-- ==== Sys2Proof/Safety.lean ====
section
/-! DEFINITION. What a safe run is: no step of it stops, and what only a reset, a start step or a register write of its own may change
stays as it is and legal. -/

namespace Sys2Proof

/-- The step from a state answers a next state. -/
def Advances (s : Machine.State) : Prop := ∃ t, Machine.step s = .next t

namespace Machine

/-- The configuration of an instance: what the fuses, self-test, the chart and software's configuration registers say. A warm reset
keeps it (03 R74). -/
structure Conf where
  fuses     : Fuses
  fenced    : UnitSet
  chart     : Option Chart
  devKey    : Nat
  cdiDev    : Option Bytes
  endorsed  : Option Bytes
  chain     : BitVec 48 × BitVec 16
  rings     : BitVec 48 × BitVec 48 × BitVec 48
  mgmtVec   : Bool × BitVec 11
  msix      : Tab MsixEntry
  roots     : Tab Root
  hostWins  : Tab HostWin
  landings  : List (BitVec 48 × BitVec 5 × Bool)
  fence     : BitVec 48
  invVec    : Bool × BitVec 11
  patrol    : Bool × BitVec 16
  journal   : BitVec 48
  jnlVec    : Bool × BitVec 11
  packets   : Tab Bool
  attach    : Tab (BitVec 32)
  predict   : Bool
  throttle  : BitVec 2 × BitVec 6 × BitVec 6
  rasBase   : BitVec 48
  rasValid  : Bool
  rasSize   : BitVec 5
  rasVec    : Bool × BitVec 11
  deriving DecidableEq, Repr, Inhabited

/-- What software sets of the sixteen landing rings. -/
def landConf (t : Tab Landing) : List (BitVec 48 × BitVec 5 × Bool) :=
  (List.range 16).map (fun p => ((tabGet {} t p).base, (tabGet {} t p).sizeLog2, (tabGet {} t p).valid))

/-- The configuration of a state. -/
def State.conf (s : State) : Conf :=
  { fuses := s.fuses, fenced := s.fenced, chart := s.chart.chart, devKey := s.ident.devKey, cdiDev := s.ident.cdiDev,
    endorsed := s.ident.endorsement, chain := (s.ident.chainAddr, s.ident.chainLen),
    rings := (s.mgmt.cmdBase, s.mgmt.evtBase, s.mgmt.saveBase), mgmtVec := (s.mgmt.vecValid, s.mgmt.vector), msix := s.irq.msix,
    roots := s.trans.roots, hostWins := s.trans.hostWins,
    landings := landConf s.landings,
    fence := s.inv.fence, invVec := (s.inv.vecValid, s.inv.vector), patrol := (s.hold.patrolOn, s.hold.interval),
    journal := s.alloc.jnlBase, jnlVec := (s.alloc.jnlVecOn, s.alloc.jnlVector), packets := s.tide.packets, attach := s.home.attach,
    predict := s.home.apEnable, throttle := (s.thermal.mode, s.thermal.bit1, s.thermal.bit0), rasBase := s.ras.base,
    rasValid := s.ras.valid, rasSize := s.ras.sizeLog2, rasVec := (s.ras.vecValid, s.ras.vector) }

/-- A ring is valid only with a size from 6 to 16 (08 R186; 16 R392). -/
def ringOk (valid : Bool) (size : BitVec 5) : Bool := !valid || (decide (6 ≤ size.toNat) && decide (size.toNat ≤ 16))

/-- The attached peer caches: only 2 to 7 are listed, reserved bits are zero, and no two valid ones name one instance (14 R336, R357). -/
def attachOk (t : Tab (BitVec 32)) : Bool :=
  tabWf (0 : BitVec 32) t && t.all (fun e => decide (2 ≤ e.1) && decide (e.1 ≤ 7) && bits e.2.toNat 30 12 == 0)
    && t.all (fun e => t.all (fun f => e.1 == f.1 || !e.2.getLsbD 31 || !f.2.getLsbD 31 || bits e.2.toNat 11 0 != bits f.2.toNat 11 0))

/-- A legal configuration: sizes and alignments as the registers take them, and tables in canonical form. -/
def Conf.legal (c : Conf) : Bool :=
  ringOk c.rasValid c.rasSize && c.landings.all (fun l => ringOk l.2.2 l.2.1 && l.1.toNat % 4096 == 0)
    && c.rasBase.toNat % 4096 == 0 && c.journal.toNat % 4096 == 0 && c.rings.1.toNat % 4096 == 0 && c.rings.2.1.toNat % 4096 == 0
    && c.rings.2.2.toNat % 64 == 0 && c.fence.toNat % 16 == 0 && decide (c.fuses.policy.toNat < 2) && attachOk c.attach
    && tabWf ({} : Root) c.roots && tabWf ({} : HostWin) c.hostWins && tabWf false c.packets && tabWf ({} : MsixEntry) c.msix

end Machine

/-- The commands that may change the configuration: resets, start steps, the chart's acceptance and the registers' own writes. -/
def Instr.configures : Instr → Bool
  | .porNAssert _ => true
  | .fuseRead _ _ _ => true
  | .selfTestComplete _ => true
  | .chartCheckComplete => true
  | .deviceidDerivation => true
  | .shIdEndorseCommit _ => true
  | .registerWrite _ _ _ => true
  | .hdApClear _ _ => true
  | .hdWinAttachWrite _ _ _ => true
  | .hdTideModeWrite _ _ _ => true
  | .enHostwinWrite _ _ _ _ => true
  | .enRootWrite _ _ _ _ => true
  | .enLandCfgWrite _ _ _ => true
  | .partitionReleaseComplete => true
  | _ => false

end Sys2Proof
end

▬▬▬▬▬▬

• **About this exercise**
Line count for the string "patrol": say how many lines in the listing contain it, and add nothing.

• **Reply to the exercise**
2